---------- Material for this exercise ----------
/-! ## The keeper (R376, R378) -/

/-- The stack whose base die keeps a source wave's counters, and its key in the table of entries. -/
def keeperStack (src : Nat) : Nat := src / 64 % 256 % 16
def keeperKey (src : Nat) : Nat := keeperStack src * 2 ^ 22 + src
def keeperOf (s : State) (src : Nat) : Keeper := s.keepers.look {} (keeperKey src)
def setKeeper (s : State) (src : Nat) (x : Keeper) : State := { s with keepers := s.keepers.put {} (keeperKey src) x }
def Keeper.applied (x : Keeper) (e : Bool) : Nat := if e then x.applied1 else x.applied0
def Keeper.setApplied (x : Keeper) (e : Bool) (n : Nat) : Keeper := if e then { x with applied1 := n } else { x with applied0 := n }

/-- Whether an address from outside the package names memory it may reach. -/
def outsideHas (s : State) (host : Bool) (a : Nat) : Bool := match physKind s a with
  | .inter => true
  | .stackLocal _ _ => host
  | _ => false

/-- Bytes stored by another package or the host under a grade: refused with a record where its ranges hold no such byte, held back while
the host is asked for a line, else applied. `none` says that it is held back. Another package reaches the interleaved memory, the host
also the stack-local memory (13 R298, 20 R448, assumption 108). -/
def outsideStore (s : State) (bytes : List (Nat × Byte)) (host : Bool) (g : Grade) (rels : List Rel := []) : Bool × State :=
  let as := bytes.map (·.1)
  if as.any (fun a => !outsideHas s host a) then
    (true, stackRecord s (homeStack (as.headD 0)) (1 + freeNat s 9 % 3) 3
      (homeStack (as.headD 0) * 16 + homeSlice (as.headD 0)) errRefused (as.head?))
  else match (if host then none else needSnoop s as) with
    | some s => (false, s)
    | none => (true, { applyStore { s with hand := { rels := rels } } bytes g with hand := {} })

def execRemoteStorePacket (src : Nat) (epoch : Bool) (line : OutAddr) (mask : BitVec 128) (data : BitVec 1024) (s : State) : Res :=
  let bytes := ((List.range 128).filter (fun i => natBit mask.toNat i)).map (fun i => (line.addr * 128 + i, BitVec.ofNat 8 (data.toNat / 256 ^ i)))
  match outsideStore s bytes false line.grade with
  | (false, s) => .next s
  | (true, s') => .next (if bytes.any (fun b => !outsideHas s false b.1) then s' else { s' with notices := s'.notices ++ [(src, epoch)] })

/-- A notice counts its packet; one that finds no free entry waits; a failed entry counts nothing. -/
def execKeeperNotice (src : Nat) (epoch : Bool) (s : State) : Res :=
  if !s.notices.contains (src, epoch) then .next s
  else if s.sys.stacksLost.contains (keeperStack src) then .next { s with notices := s.notices.erase (src, epoch) }
  else
    let x := keeperOf s src
    let used := (s.keepers.filter (fun p => p.1 / 2 ^ 22 == keeperStack src)).length
    let gone := { s with notices := s.notices.erase (src, epoch) }
    if x.failed then .next gone
    else if x = {} && 8192 ≤ used then .next s
    else .next (setKeeper gone src (x.setApplied epoch (x.applied epoch + 1)))

/-- A flag or clear at its keeper: held until enough packets are counted; a failed entry abandons it. A flag's store is a release at
dm (14 R330). -/
def keeperTake (s : State) (f : HeldFlag) : State :=
  let x := keeperOf s f.src
  let gone := { s with keeperHeld := s.keeperHeld.erase f }
  -- a keeper on a lost stack answers nothing (01 R23)
  if s.sys.stacksLost.contains (keeperStack f.src) then gone
  else if x.failed then linkTimeout gone (keeperStack f.src) (2 * keeperStack f.src + freeNat s 15 % 2)
  else if x.applied f.epoch < f.count then (if s.keeperHeld.contains f then s else { s with keeperHeld := s.keeperHeld ++ [f] })
  else
    let counted := setKeeper gone f.src (x.setApplied f.epoch 0)
    match f.store with
    | none => counted
    | some (a, n, v) => match outsideStore counted (bytesOf a.addr n v.toNat) false a.grade [relNow s { kind := .peer, id := f.src } 5] with
      | (true, s) => s
      | (false, t) => { s with snoops := t.snoops, keeperHeld := if s.keeperHeld.contains f then s.keeperHeld else s.keeperHeld ++ [f] }

def execKeeperFlag (src : Nat) (epoch : Bool) (count : Nat) (addr : OutAddr) (size : Nat) (data : DWord) (s : State) : Res :=
  .next (keeperTake s { src := src, epoch := epoch, count := count, store := some (addr, min size 8, data) })

def execKeeperClear (src : Nat) (epoch : Bool) (count : Nat) (s : State) : Res :=
  .next (keeperTake s { src := src, epoch := epoch, count := count, store := none })

/-- A held flag or clear whose count is not reached is abandoned, and the wave's entry marked failed. -/
def execKeeperTimeout (src : Nat) (epoch : Bool) (s : State) : Res :=
  let x := keeperOf s src
  match s.keeperHeld.find? (fun f => f.src == src && f.epoch == epoch && decide (x.applied epoch < f.count)) with
  | none => .next s
  | some f =>
    .next (setKeeper (linkTimeout { s with keeperHeld := s.keeperHeld.erase f } (keeperStack src) (2 * keeperStack src + freeNat s 15 % 2))
      src { x with failed := true })

def execKeeperEntryFree (src : Nat) (s : State) : Res :=
  .next (if (keeperOf s src).failed then setKeeper s src {} else s)

/-- Keepers discard the entries of a lost package's waves and the flags held from it (R381). -/
def execPeerPackageLost (p : Nat) (s : State) : Res :=
  .next { s with keepers := s.keepers.filter (fun x => x.1 % 2 ^ 22 / 16384 != p)
                 keeperHeld := s.keeperHeld.filter (fun f => f.src / 16384 != p) }

/-! ## Timeouts of peers (R381) -/

/-- A cause held for the words that wait on an operation that returns nothing. -/
def deferPend (w : Wave) (p : Pend) (cause path : Nat) (regs : List RegRef) : Wave :=
  { w with deferred := w.deferred ++ [{ cause := cause, detail := path, regs := regs, flag := p.flag, cls := p.cls
                                        atFence := regs.isEmpty, atRfence := p.cls == .rst, pathIx := path }] }

/-- The path to another package whose port is `n`. -/
def pathIx (s : State) (pkg n : Nat) : Nat :=
  ((List.range 4).find? (fun i => bitOf (s.peerrt.look 0 pkg) (8 * i + 7) && fieldOf (s.peerrt.look 0 pkg) (8 * i) 5 == n)).getD (freeNat s 16 % 4)

/-- The other packages that a copy's moves reach. -/
def movePkgs (s : State) (ctx : Nat) (rs : Nat → Nat → Option CopyLoc) (moves : List (Nat × Nat × Nat)) : List Nat :=
  moves.flatMap (fun m => [m.1, m.2.1].filterMap (fun a => match rs a m.2.2 with
    | some (.virt va) => (match walk s ctx va with
      | .ok y => (match physKind s y.pa with
        | .peer p _ => some p
        | _ => none)
      | .error _ => none)
    | _ => none))

/-- The outstanding operation of a wave that reaches another package completes as a timeout. -/
def waveTimeout (s : State) (k : Nat) (w : Wave) (p : Pend) (n : Nat) : State :=
  let late := p.reqs.filter (fun r => r.port == n)
  let path := (late.head?.map (·.path)).getD 0
  let t := timeoutReqs s late
  match p.work with
  | .load d parts cp =>
    if late.isEmpty then s else
    let qs := missSectors s (coreOf k) (ctxOf s w) (cp == 2) parts
    (match readParts t k (ctxOf s w) cp (installs s (coreOf k)) parts with
      | (t, gs) =>
        modWave (deliverLoad (endMisses t (coreOf k) qs) k p.homes p.flag d gs true 0x151 path) k (fun w => w.endPend p.id))
  | .store _ _ true => if late.isEmpty then s else modWave t k (fun w => deferPend (w.endPend p.id) p 0x151 path [])
  | .atomic _ d _ _ _ => if late.isEmpty then s else
      modWave t k (fun w => deferPend (w.endPend p.id) p 0x151 path (if d.isSome then p.dst else []))
  | .region _ _ _ _ => if late.isEmpty then s else modWave t k (fun w => deferPend (w.endPend p.id) p 0x151 path p.dst)
  | .packets l => (s.packets.filter (fun q => l.contains q.id && q.port == n)).foldl (fun s q =>
      if q.isFlag then flagTimeout s q else endPacket (portTimeout s n) q (some (0x151, q.path))) s
  | .engine r => match (s.core (coreOf k)).copies.find? (fun x => x.id == r) with
    | none => s
    | some x =>
      let c := coreOf k
      let rs := copyResolve s x.ctx x.blk
      if x.written || !copyStarted s c x.id 0 || !movesFar s x.ctx rs x.work.moves || !forkReady s k p.id then s
      else match needSnoop s (copyAddrs s c x.ctx rs x.work.moves) with
        | some s => s
        | none =>
          let t := portTimeout s n
          let t := if copyLeaves rs x.blk x.work.moves then escape t x.blk else t
          match runCopy t c (copyJob s x) false (some 6) with
          | (t, e, crc) => finishCopy t c x crc e (pathIx s ((movePkgs s x.ctx rs x.work.moves).headD 0) n)
  | _ => s

/-- A record of a chain whose access to another package times out ends with ERR 6 (R358, R363). -/
def chainTimeout (s : State) (c hdr seq n : Nat) : State :=
  match (s.core c).chains.find? (fun x => x.hdr.toNat == hdr) with
  | none => s
  | some ch => match chainRec s c ch seq with
    | (s, .error _) => s
    | (s, .ok (a, r)) =>
      let far := match recOp r with
        | 1 | 2 => movesFar s ch.ctx (fun a _ => some (.virt a)) (chainCopy r).moves
        | 3 | 4 => vaFar s ch.ctx (natAt r 8 8)
        | _ => false
      if recBad s ch.ctx r || !far || !recRuns s c ch seq r || ch.moved.any (fun m => m.1 == seq) then s
      else if recOp r < 3 then
        match chainMove c seq (some 6) (portTimeout s n) ch r with
        | (s, none) => s
        | (s, some (err, crc)) => endRecord s c ch seq (some a) crc err
      else endRecord (portTimeout s n) c ch seq (some a) 0 6

/-- A clear that nothing answers times out: its wave has gone (R378). -/
def clearTimeout (s : State) (k id n : Nat) : State :=
  match s.packets.find? (fun q => q.id == id && q.wave == k && q.pend.isNone && q.port == n) with
  | some q => flagTimeout s q
  | none => s

/-- A timeout through port `n`: of operation `id` of a wave (of a clear, its packet's number plus 2^64), of a buffered store of a cox, or outside them of a chain's record, named by its
core, number and header address in `id` from bit 0, 8 and 72. -/
def execPeerTimeout (g : Agent) (id n : Nat) (s : State) : Res :=
  if 32 ≤ n || (s.ports.look {} n).pool then .next s
  else match g with
  | .wave k => if 2 ^ 64 ≤ id then .next (clearTimeout s k (id - 2 ^ 64) n) else (match waveAt s k with
    | none => .next s
    | some w => match w.pend.find? (fun p => p.id == id) with
      | some p => .next (waveTimeout s k w p n)
      | none => .next s)
  | .cox c =>
    let x := coxAt s c
    (match x.sbuf.find? (fun p => p.id == id) with
      | some p => match p.work with
        | .store _ _ true =>
          let late := p.reqs.filter (fun r => r.port == n)
          .next (if late.isEmpty then s else timeoutReqs (setCox s c { x with sbuf := x.sbuf.filter (fun q => q.id != id) }) late)
        | _ => .next s
      | none => .next s)
  | .outside => .next (chainTimeout s (id % 256) (id / 2 ^ 72) (id / 256 % 2 ^ 64) n)
  | .scarab _ => .next s

/-! ## Links and ports (R372 to R374, R380) -/

/-- A replay on a link: 0 to 31 the ports, 32 to 79 the links between stacks, 80 to 111 the links between dies; a corrected record
(20 R456), and for a port the flits replayed, the discarded one and every later one of its 128 (R372). -/
def execFlitReplay (r : LinkReplay) (s : State) : Res :=
  let link := r.link
  if link < 32 then
    let p := s.ports.look {} link
    .next (stackRecord { s with ports := s.ports.put {} link { p with retries := min 65535 (p.retries + max 1 (min r.flits 128)) } } (link / 2) 1 6 link errLink none)
  else if link < 80 then .next (stackRecord s (freeNat s 17 % 16) 1 5 (link - 32) errLink none)
  else if link < 112 then .next (stackRecord s (freeNat s 17 % 16) 1 9 (link - 80) errLink none)
  else .next s

/-- The first failing lane gets the spare; a second failure takes the port down. -/
def execPortLaneFail (n : Nat) (lane : BitVec 4) (s : State) : Res :=
  let p := s.ports.look {} n
  if 32 ≤ n || 8 ≤ lane.toNat || p.state == .down then .next s
  else .next { s with ports := s.ports.put {} n (if p.spare then { p with state := .down } else { p with failLane := lane, spare := true }) }

def drainPort (s : State) (n : Nat) : State :=
  let p := s.ports.look {} n
  if 32 ≤ n || s.sys.stacksLost.contains (n / 2) then s
  else { s with ports := s.ports.put {} n { p with drain := true, state := if p.state == .drained then .drained else .draining } }

def retrainPort (s : State) (n : Nat) : State :=
  let p := s.ports.look {} n
  if 32 ≤ n || s.sys.stacksLost.contains (n / 2) then s
  else { s with ports := s.ports.put {} n { p with drain := false, state := if p.state == .drained then .training else p.state } }

/-- The driver's writes of PORTCTL, through the management function, which the anchor die's loss takes away (01 R22). -/
def execPortDrain (n : Nat) (s : State) : Res := .next (if s.sys.anchorLost then s else drainPort s n)
def execPortRetrain (n : Nat) (s : State) : Res := .next (if s.sys.anchorLost then s else retrainPort s n)

/-- Whether a message sent through a port awaits its answer. -/
def portBusy (s : State) (n : Nat) : Bool :=
  let far := fun (l : List Pend) => l.any (fun p => p.reqs.any (fun r => r.port == n))
  s.packets.any (fun q => q.port == n) || s.waves.any (fun q => q.2.any (fun w => far w.pend)) || s.coxes.any (fun q => far q.2.sbuf)

def execPortDrained (n : Nat) (s : State) : Res :=
  let p := s.ports.look {} n
  if 32 ≤ n || p.state != .draining || portBusy s n then .next s
  else .next { s with ports := s.ports.put {} n { p with state := if p.drain then .drained else .training } }

def execPortTrainingComplete (n : Nat) (s : State) : Res :=
  let p := s.ports.look {} n
  if 32 ≤ n || p.state != .training || s.sys.stacksLost.contains (n / 2) then .next s
  else .next { s with ports := s.ports.put {} n { p with state := .up } }

/-! ## The host and other packages (20 R448, 13 R298) -/

/-- The host may hold the lines of some bytes. -/
def hostHolds (s : State) (as : List Nat) : State :=
  { s with hostLines := s.hostLines ++ (linesOf s as).filter (fun l => !s.hostLines.contains l) }

/-- A host access to device memory: a write is applied at the home, and the host may hold the line afterwards. -/
def execHostAccess (write : Bool) (addr : OutAddr) (data : List Byte) (s : State) : Res :=
  let bytes := (List.range data.length).zip data |>.map (fun p => (addr.addr + p.1, p.2))
  let as := bytes.map (·.1)
  if s.sys.anchorLost || s.sys.bootFailed || as.any (fun a => !outsideHas s true a) then .next s
  else if write then .next (hostHolds (outsideStore s bytes true addr.grade).2 as)
  else .next (hostHolds s as)

/-- An access of another package, served at its home or refused with an error record. -/
def execPeerAccess (write : Bool) (addr : OutAddr) (data : List Byte) (s : State) : Res :=
  let bytes := (List.range data.length).zip data |>.map (fun p => (addr.addr + p.1, p.2))
  if write || bytes.any (fun b => !outsideHas s false b.1) then .next (outsideStore s bytes false addr.grade).2 else .next s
----------
_Exercise_: Scan the data above for the word "pathIx" and report every line where it is found.

_Answer section_:
                                        atFence := regs.isEmpty, atRfence := p.cls == .rst, pathIx := path }] }
def pathIx (s : State) (pkg n : Nat) : Nat :=
          | (t, e, crc) => finishCopy t c x crc e (pathIx s ((movePkgs s x.ctx rs x.work.moves).headD 0) n)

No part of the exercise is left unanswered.